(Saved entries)
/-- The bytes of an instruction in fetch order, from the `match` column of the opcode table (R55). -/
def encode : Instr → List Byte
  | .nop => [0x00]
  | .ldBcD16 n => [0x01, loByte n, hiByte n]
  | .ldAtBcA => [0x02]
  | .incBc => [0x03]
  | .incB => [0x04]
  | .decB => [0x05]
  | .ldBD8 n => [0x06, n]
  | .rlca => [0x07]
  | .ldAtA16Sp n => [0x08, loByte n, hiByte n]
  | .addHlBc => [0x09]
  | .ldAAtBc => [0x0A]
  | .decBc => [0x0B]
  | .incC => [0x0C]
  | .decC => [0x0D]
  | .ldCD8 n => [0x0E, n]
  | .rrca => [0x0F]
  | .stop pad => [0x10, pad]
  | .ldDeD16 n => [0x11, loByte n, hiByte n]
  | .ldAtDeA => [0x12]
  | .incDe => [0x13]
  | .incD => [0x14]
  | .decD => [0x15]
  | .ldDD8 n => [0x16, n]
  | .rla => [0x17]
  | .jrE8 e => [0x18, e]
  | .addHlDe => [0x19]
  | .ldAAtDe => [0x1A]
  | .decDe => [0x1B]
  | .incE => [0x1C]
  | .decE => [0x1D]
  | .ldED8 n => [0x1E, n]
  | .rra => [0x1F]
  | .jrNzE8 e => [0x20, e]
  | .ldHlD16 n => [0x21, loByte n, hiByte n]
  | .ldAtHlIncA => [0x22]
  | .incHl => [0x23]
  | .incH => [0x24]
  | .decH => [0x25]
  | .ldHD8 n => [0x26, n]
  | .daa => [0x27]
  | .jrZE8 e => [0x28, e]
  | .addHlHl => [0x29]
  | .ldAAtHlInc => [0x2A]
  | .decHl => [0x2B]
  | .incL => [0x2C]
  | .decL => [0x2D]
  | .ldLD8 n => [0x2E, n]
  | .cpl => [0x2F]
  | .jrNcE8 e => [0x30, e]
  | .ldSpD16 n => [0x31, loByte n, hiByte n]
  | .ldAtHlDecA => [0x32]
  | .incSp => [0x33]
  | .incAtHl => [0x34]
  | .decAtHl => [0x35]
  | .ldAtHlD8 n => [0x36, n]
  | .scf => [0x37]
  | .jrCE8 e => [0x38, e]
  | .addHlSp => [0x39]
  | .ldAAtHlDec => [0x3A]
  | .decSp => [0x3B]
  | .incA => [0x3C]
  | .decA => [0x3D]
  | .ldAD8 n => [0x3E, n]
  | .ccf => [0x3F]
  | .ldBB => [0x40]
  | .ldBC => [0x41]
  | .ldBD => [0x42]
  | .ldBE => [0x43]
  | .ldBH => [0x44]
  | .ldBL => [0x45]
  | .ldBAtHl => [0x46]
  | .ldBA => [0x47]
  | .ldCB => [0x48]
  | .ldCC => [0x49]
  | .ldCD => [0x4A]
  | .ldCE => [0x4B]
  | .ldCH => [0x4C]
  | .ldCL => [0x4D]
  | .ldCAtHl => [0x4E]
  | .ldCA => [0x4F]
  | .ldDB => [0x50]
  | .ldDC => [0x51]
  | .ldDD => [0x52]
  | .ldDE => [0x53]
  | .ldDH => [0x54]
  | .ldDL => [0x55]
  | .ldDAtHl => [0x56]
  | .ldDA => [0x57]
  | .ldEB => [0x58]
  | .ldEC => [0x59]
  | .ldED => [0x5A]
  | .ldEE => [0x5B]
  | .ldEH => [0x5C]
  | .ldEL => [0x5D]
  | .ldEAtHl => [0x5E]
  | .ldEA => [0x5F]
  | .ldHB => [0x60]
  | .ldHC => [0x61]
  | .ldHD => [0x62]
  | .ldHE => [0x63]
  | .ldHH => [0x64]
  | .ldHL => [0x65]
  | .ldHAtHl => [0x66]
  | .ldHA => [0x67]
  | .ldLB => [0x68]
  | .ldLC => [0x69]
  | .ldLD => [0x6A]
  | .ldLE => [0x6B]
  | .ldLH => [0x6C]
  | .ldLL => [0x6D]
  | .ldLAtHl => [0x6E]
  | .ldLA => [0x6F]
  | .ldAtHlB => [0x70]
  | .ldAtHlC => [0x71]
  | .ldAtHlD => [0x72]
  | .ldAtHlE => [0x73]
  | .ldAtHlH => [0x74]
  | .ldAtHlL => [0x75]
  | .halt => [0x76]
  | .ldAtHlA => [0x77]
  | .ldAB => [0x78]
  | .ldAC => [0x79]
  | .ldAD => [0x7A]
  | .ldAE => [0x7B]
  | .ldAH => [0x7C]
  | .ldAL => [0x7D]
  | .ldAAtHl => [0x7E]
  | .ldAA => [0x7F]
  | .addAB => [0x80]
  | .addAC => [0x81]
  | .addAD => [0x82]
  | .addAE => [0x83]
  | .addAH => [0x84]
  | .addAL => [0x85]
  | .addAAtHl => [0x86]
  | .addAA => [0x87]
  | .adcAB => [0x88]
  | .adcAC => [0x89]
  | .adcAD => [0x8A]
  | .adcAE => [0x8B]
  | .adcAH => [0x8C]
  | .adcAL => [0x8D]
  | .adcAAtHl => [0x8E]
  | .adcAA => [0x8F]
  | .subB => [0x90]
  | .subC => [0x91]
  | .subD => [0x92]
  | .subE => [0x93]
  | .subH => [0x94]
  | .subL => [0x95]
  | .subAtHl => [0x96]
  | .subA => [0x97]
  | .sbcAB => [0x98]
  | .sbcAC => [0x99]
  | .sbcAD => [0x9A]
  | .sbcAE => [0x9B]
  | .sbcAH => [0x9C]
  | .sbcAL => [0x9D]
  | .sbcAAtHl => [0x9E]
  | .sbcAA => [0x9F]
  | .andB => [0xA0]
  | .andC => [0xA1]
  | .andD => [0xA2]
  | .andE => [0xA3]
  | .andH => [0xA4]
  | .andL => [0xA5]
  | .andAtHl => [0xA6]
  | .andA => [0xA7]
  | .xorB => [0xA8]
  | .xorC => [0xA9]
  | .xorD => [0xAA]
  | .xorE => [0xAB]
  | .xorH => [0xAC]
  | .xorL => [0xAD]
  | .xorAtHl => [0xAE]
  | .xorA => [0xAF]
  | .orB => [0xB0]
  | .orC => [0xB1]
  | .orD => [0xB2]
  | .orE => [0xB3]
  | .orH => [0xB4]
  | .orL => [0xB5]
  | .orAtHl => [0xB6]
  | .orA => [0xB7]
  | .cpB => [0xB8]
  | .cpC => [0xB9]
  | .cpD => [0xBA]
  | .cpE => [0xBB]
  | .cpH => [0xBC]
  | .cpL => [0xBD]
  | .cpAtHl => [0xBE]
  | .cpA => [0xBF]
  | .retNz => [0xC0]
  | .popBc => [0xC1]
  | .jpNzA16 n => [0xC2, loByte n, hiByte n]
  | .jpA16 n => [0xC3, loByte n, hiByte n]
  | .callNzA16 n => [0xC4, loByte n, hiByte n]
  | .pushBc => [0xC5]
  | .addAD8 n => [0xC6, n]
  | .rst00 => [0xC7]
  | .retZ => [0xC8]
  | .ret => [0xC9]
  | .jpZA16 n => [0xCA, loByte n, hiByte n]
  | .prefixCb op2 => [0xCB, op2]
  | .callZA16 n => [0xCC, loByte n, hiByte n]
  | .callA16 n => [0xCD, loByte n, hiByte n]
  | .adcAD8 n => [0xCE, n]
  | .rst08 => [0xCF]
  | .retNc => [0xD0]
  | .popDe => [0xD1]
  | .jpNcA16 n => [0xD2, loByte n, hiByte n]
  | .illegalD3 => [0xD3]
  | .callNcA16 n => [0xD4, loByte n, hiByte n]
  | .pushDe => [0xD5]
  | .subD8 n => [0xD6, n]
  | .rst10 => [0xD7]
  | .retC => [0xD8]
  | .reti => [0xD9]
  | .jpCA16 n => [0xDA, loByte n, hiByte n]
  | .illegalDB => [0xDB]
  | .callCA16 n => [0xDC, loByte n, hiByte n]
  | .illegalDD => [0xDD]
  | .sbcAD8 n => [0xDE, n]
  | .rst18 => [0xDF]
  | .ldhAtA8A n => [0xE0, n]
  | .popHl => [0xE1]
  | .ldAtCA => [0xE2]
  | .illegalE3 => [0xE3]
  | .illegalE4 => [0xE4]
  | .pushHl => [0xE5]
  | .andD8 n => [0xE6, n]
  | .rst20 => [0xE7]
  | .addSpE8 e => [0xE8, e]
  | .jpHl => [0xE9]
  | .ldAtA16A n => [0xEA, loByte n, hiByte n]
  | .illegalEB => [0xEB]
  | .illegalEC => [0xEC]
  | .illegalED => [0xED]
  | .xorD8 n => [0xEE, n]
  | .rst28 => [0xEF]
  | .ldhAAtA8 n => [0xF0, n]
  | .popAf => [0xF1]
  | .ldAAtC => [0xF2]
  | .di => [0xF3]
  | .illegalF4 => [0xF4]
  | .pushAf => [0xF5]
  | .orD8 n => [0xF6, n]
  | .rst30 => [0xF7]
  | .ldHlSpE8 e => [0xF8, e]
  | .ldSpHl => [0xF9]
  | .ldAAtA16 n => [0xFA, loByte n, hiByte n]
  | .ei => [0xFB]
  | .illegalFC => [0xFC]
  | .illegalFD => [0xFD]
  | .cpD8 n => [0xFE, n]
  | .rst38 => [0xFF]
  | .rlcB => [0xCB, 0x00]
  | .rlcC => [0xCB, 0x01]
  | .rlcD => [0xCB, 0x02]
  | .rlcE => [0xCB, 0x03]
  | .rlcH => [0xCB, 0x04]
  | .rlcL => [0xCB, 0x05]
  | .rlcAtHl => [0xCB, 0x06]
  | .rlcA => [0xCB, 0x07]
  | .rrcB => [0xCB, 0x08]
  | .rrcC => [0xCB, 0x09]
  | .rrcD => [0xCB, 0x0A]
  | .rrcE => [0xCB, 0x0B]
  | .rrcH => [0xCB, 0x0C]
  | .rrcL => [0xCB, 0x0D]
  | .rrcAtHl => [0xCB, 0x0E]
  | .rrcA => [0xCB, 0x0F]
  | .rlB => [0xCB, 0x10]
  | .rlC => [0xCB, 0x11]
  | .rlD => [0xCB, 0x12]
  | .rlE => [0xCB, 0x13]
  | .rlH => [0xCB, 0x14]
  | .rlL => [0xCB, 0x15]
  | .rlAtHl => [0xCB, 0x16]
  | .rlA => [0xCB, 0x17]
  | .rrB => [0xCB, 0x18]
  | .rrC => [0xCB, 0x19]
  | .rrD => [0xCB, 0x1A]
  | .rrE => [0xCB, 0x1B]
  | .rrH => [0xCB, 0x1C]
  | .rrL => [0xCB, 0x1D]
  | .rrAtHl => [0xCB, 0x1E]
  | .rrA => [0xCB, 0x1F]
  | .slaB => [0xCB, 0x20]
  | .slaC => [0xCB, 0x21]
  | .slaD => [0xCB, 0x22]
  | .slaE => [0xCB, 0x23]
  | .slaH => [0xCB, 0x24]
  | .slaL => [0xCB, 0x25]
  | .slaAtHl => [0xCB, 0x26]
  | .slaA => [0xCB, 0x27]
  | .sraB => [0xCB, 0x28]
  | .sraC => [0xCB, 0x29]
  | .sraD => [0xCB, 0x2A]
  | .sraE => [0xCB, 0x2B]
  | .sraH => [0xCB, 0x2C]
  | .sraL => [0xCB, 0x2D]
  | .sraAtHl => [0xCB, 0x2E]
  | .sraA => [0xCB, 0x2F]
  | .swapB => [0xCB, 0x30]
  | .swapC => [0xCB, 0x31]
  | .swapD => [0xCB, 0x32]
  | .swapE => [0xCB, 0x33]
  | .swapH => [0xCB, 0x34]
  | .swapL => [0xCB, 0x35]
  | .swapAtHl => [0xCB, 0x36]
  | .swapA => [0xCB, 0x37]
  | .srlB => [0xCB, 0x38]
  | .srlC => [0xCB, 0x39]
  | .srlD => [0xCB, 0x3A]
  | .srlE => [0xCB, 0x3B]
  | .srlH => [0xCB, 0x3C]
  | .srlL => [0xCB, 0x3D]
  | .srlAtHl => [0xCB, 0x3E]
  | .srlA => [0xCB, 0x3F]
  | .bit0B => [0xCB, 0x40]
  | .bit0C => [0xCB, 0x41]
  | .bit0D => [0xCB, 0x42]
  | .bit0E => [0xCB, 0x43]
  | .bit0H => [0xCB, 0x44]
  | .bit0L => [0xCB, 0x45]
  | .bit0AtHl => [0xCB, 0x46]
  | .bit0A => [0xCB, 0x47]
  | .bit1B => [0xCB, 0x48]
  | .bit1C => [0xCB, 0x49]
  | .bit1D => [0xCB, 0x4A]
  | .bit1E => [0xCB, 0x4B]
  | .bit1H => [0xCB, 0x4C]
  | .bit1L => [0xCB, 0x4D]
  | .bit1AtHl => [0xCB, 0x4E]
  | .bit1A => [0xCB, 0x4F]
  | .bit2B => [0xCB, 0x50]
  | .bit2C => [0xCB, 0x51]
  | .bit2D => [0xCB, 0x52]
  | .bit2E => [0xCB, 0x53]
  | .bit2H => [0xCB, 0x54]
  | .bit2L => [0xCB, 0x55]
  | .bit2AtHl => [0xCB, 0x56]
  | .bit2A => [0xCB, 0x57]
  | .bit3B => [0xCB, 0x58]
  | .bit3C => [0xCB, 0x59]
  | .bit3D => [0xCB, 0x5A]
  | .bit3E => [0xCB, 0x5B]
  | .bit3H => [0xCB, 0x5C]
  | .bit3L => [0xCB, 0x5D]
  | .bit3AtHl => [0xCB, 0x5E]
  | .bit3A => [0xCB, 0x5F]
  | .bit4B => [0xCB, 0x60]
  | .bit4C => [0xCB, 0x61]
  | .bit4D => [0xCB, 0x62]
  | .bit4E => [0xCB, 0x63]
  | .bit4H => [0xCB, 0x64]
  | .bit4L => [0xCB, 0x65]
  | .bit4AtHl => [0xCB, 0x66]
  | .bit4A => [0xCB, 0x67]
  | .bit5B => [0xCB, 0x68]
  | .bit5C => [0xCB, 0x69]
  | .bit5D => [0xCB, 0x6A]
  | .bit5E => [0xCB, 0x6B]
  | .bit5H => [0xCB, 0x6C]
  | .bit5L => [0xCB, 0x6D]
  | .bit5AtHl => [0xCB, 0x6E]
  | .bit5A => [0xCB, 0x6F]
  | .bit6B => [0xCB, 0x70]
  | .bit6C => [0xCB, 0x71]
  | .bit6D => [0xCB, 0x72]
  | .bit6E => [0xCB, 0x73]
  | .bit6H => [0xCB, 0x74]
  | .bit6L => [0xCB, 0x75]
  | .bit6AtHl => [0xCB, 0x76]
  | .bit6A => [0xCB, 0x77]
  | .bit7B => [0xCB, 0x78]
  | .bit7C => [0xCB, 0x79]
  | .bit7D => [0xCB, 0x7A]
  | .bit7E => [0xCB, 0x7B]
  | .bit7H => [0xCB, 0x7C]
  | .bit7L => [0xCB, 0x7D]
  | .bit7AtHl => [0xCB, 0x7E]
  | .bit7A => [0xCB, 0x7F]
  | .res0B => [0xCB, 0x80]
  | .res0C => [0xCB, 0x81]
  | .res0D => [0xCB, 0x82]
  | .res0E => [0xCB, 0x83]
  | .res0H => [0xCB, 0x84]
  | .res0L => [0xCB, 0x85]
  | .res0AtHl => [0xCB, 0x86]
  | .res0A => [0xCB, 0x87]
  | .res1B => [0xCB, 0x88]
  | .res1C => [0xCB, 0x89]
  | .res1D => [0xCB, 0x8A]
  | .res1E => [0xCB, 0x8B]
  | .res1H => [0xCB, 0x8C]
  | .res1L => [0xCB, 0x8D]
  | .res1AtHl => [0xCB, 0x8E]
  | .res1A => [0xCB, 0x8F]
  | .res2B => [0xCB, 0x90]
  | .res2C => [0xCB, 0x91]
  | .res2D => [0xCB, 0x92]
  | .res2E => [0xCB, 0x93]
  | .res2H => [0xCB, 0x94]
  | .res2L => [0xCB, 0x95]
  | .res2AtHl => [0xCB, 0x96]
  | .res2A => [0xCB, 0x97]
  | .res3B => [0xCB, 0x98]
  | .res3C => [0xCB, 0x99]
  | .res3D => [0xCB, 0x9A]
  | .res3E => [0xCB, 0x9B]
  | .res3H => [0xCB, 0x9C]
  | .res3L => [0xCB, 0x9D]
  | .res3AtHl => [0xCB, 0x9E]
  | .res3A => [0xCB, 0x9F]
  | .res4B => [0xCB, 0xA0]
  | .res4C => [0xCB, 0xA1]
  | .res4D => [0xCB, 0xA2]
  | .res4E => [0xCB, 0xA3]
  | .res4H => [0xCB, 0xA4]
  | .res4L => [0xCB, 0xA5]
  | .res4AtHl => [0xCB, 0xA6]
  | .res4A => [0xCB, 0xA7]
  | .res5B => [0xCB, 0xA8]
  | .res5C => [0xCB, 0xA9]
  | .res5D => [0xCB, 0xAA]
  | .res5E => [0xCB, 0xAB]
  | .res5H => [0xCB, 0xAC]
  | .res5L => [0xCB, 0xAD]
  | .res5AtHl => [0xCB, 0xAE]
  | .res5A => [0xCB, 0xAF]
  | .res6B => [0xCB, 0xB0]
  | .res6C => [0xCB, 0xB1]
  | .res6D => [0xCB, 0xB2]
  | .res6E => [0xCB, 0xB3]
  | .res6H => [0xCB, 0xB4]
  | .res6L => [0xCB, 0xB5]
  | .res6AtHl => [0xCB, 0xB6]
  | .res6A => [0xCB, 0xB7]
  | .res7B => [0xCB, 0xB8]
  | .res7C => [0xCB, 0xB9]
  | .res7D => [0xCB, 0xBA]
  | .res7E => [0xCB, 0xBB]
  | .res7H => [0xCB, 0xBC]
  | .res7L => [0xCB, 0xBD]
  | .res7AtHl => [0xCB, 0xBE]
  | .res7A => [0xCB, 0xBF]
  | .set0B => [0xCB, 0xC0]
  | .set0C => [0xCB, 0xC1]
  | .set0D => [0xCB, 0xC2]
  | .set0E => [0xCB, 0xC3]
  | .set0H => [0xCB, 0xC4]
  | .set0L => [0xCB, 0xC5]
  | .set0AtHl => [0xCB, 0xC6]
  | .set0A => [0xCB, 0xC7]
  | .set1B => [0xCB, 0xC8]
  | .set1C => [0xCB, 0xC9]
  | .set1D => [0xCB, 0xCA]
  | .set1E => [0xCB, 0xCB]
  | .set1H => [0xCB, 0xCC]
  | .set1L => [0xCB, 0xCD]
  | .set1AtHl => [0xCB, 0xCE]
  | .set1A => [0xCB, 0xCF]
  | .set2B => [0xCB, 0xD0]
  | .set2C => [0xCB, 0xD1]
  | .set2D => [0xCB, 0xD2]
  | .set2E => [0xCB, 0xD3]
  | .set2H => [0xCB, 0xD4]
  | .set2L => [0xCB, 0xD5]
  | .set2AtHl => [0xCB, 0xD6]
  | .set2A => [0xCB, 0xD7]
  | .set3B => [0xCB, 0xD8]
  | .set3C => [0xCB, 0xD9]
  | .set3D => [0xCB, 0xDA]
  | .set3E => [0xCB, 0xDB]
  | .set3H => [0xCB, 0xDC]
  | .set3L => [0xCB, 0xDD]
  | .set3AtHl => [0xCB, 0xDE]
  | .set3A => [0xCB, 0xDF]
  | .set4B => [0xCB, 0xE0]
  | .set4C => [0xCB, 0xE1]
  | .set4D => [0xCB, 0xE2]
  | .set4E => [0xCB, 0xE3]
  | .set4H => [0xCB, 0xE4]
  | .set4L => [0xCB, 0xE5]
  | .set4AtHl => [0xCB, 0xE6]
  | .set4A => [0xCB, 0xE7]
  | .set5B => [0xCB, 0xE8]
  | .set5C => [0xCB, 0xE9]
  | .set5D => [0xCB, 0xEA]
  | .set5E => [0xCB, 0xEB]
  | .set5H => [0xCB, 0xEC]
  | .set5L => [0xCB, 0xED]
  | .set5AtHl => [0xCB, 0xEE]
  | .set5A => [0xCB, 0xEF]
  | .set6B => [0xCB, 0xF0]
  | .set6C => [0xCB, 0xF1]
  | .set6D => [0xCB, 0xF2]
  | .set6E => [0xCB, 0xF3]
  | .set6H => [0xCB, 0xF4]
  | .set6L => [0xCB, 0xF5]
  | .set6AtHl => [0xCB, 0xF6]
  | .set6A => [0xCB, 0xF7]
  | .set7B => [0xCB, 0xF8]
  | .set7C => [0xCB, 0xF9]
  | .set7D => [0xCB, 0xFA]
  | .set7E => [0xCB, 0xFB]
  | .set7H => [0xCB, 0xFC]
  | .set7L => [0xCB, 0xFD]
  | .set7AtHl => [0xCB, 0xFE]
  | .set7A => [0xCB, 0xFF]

EXERCISE GOAL :: Transcribe, word for word, the data above from its first line through the line with "[0x21, loByte n, hiByte n]", and include nothing else.

RESPONSE ::
/-- The bytes of an instruction in fetch order, from the `match` column of the opcode table (R55). -/
def encode : Instr → List Byte
  | .nop => [0x00]
  | .ldBcD16 n => [0x01, loByte n, hiByte n]
  | .ldAtBcA => [0x02]
  | .incBc => [0x03]
  | .incB => [0x04]
  | .decB => [0x05]
  | .ldBD8 n => [0x06, n]
  | .rlca => [0x07]
  | .ldAtA16Sp n => [0x08, loByte n, hiByte n]
  | .addHlBc => [0x09]
  | .ldAAtBc => [0x0A]
  | .decBc => [0x0B]
  | .incC => [0x0C]
  | .decC => [0x0D]
  | .ldCD8 n => [0x0E, n]
  | .rrca => [0x0F]
  | .stop pad => [0x10, pad]
  | .ldDeD16 n => [0x11, loByte n, hiByte n]
  | .ldAtDeA => [0x12]
  | .incDe => [0x13]
  | .incD => [0x14]
  | .decD => [0x15]
  | .ldDD8 n => [0x16, n]
  | .rla => [0x17]
  | .jrE8 e => [0x18, e]
  | .addHlDe => [0x19]
  | .ldAAtDe => [0x1A]
  | .decDe => [0x1B]
  | .incE => [0x1C]
  | .decE => [0x1D]
  | .ldED8 n => [0x1E, n]
  | .rra => [0x1F]
  | .jrNzE8 e => [0x20, e]
  | .ldHlD16 n => [0x21, loByte n, hiByte n]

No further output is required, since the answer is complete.